Why did my LED resistor burn while lighting four LEDs in series?

6.8 volts seems awfully high for a single LED. Are you sure that 6.8 is not the number for all four LEDs? That would make it 1.7 volts per LED, which is more reasonable for a red LED. And that would mean that you are currently pushing 172 milliamps, or almost 3 watts through your resistor.

If that is the case, you should lower your power supply to less than 20 volts (maybe 12 volts) to keep from destroying the gate of your MosFET (M2).


I see your problem. Your circuit shows how you're driving a single LED segment. (I presume you then have 7 of these circuits, one for each segment.) The datasheet shows 4 LEDs in series, covering the segment.

Where you've gone wrong is assuming there's 6.8V forward voltage drop per LED. There is no such red LED. Typically a red LED will be around 1.6V-1.8V forward voltage drop, and that's a characteristic of the physics involved so there isn't really much scope for variation. This tells me that you have 6.8V forward voltage drop for all four LEDs in that segment in series.

So with a 6.8V voltage drop and a 24V supply, you're dropping 17.2V across the 100R. As Mark says, this gives you 172mA and 2.96W power dissipation on the resistor. Not healthy for a 0.25W resistor.

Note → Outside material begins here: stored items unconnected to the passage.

-- ==== Sys2Proof/Machine/Accumulator.lean ====
section
/-! DEFINITION. The micro-operations of spec/41_accumulator.md: Gray code, the two refresh strategies, loading
through the normalizer, and the dimension and index advances. A fault inside one aborts the command. -/

namespace Sys2Proof.Machine

open Sys2Proof

/-- The binary-reflected Gray code (R11). -/
def gray (n : Nat) : Nat := n ^^^ (n >>> 1)

/-- `ctz` (R11) where it is a bit position of the table: the lowest one bit of `n` among bits 0 to 62. -/
def lowestOne (n : Nat) : Option BitPos := (List.finRange 63).find? fun j => n.testBit j.val

/-- `DirectAcc(d, n)` (R141). -/
def directAcc (t : Table) (d : Dim) (n : Nat) : Word :=
  (List.finRange 63).foldl (fun acc j => if (gray n).testBit j.val then acc ^^^ tblRead t d j else acc) 0

/-- One XOR of the incremental walk, at the table position `ctz(m)` (R143). For `0 < m < 2^63` there is such a
position; without one no pair can be formed and no entry is read. -/
def walkStep (t : Table) (d : Dim) (m : Nat) (v : Word) : Word :=
  match lowestOne m with
  | some j => v ^^^ tblRead t d j
  | none => v

/-- `k` forward steps from index `m` (R143). -/
def walkUp (t : Table) (d : Dim) : Nat → Nat → Word → Word
  | 0, _, v => v
  | k + 1, m, v => walkUp t d k (m + 1) (walkStep t d (m + 1) v)

/-- `k` backward steps from index `m` (R143). -/
def walkDown (t : Table) (d : Dim) : Nat → Nat → Word → Word
  | 0, _, v => v
  | k + 1, m, v => walkDown t d k (m - 1) (walkStep t d m v)

/-- `IncrementalWalk(d, n)` from the cache entry `c` (R143): one of the two walks has no step. -/
def incrementalWalk (t : Table) (d : Dim) (c : CacheEntry) (n : Nat) : Word :=
  walkDown t d (c.idx.toNat - n) c.idx.toNat (walkUp t d (n - c.idx.toNat) c.idx.toNat c.val)

/-- The accumulator range check and the cache write that end a refresh (R142, R144, R152). -/
def storeAcc (e : Engine) (d : Dim) (v n : Word) : Except Abort Engine :=
  if Config.idxLimit ≤ v.toNat then .error (raised .range) else .ok (setCache e d { val := v, idx := n })

/-- `Refresh(d, n)` (R142), by the strategy `CONFIG.MODE` names (R30, R293). -/
def refresh (t : Table) (e : Engine) (d : Dim) (n : Word) : Except Abort Engine :=
  if (cacheAt e d).idx = n then .ok e
  else if configIncremental e.config then storeAcc e d (incrementalWalk t d (cacheAt e d) n.toNat) n
  else storeAcc e d (directAcc t d n.toNat) n

/-- `Recompute(d, n)` (R144). -/
def recompute (t : Table) (e : Engine) (d : Dim) (n : Word) : Except Abort Engine :=
  storeAcc e d (directAcc t d n.toNat) n

/-- `Norm(a)` (R150). -/
def normalizer (a : Word) : F64 := rneFrac63 a.toNat

/-- `Load(d)` (R146). -/
def load (e : Engine) (d : Dim) : Except Abort Engine :=
  let x := normalizer (cacheAt e d).val
  if f64GeOne x then .error (raised .range) else .ok { e with fr := x, prod := 1 }

/-- A refresh and then a load of the same dimension (R146: `Load` follows every `Refresh`). -/
def refreshLoad (t : Table) (e : Engine) (d : Dim) (n : Word) : Except Abort Engine :=
  match refresh t e d n with
  | .error a => .error a
  | .ok e' => load e' d

/-- A recompute and then a load of the same dimension (R146). -/
def recomputeLoad (t : Table) (e : Engine) (d : Dim) (n : Word) : Except Abort Engine :=
  match recompute t e d n with
  | .error a => .error a
  | .ok e' => load e' d

/-- `AdvanceIndex()` (R149, R254): no index of `2^63` or more is ever written. -/
def advanceIndex (t : Table) (e : Engine) : Except Abort Engine :=
  if Config.idxLimit ≤ e.idx.toNat + 1 then .error (raised .idxRange)
  else refreshLoad t { e with idx := e.idx + 1, dim := 0 } 0 (e.idx + 1)

/-- `Wrap()` (R148). A fault after it keeps `WRAP` (R252). -/
def wrap (t : Table) (e : Engine) : Except Abort Engine :=
  match advanceIndex t { e with status := statusSetWrap e.status } with
  | .error a => .error { a with wrapped := true }
  | .ok e' => .ok e'

/-- `AdvanceDim()` (R147). -/
def advanceDim (t : Table) (e : Engine) : Except Abort Engine :=
  if e.dim.toNat < 31 then refreshLoad t { e with dim := e.dim + 1 } (e.dim + 1) e.idx
  else wrap t e

end Sys2Proof.Machine
end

In fact you're lucky that the 0.25W resistor basically becomes a fuse under those conditions and burns out almost immediately. If it hadn't, putting 172mA through the display would burn that out pretty quickly, and a large 7-segment display is going to be a fair bit more expensive than a resistor. If you'd used a higher-powered resistor, you'd be wondering why the display briefly flashed very brightly indeed and then went black forever.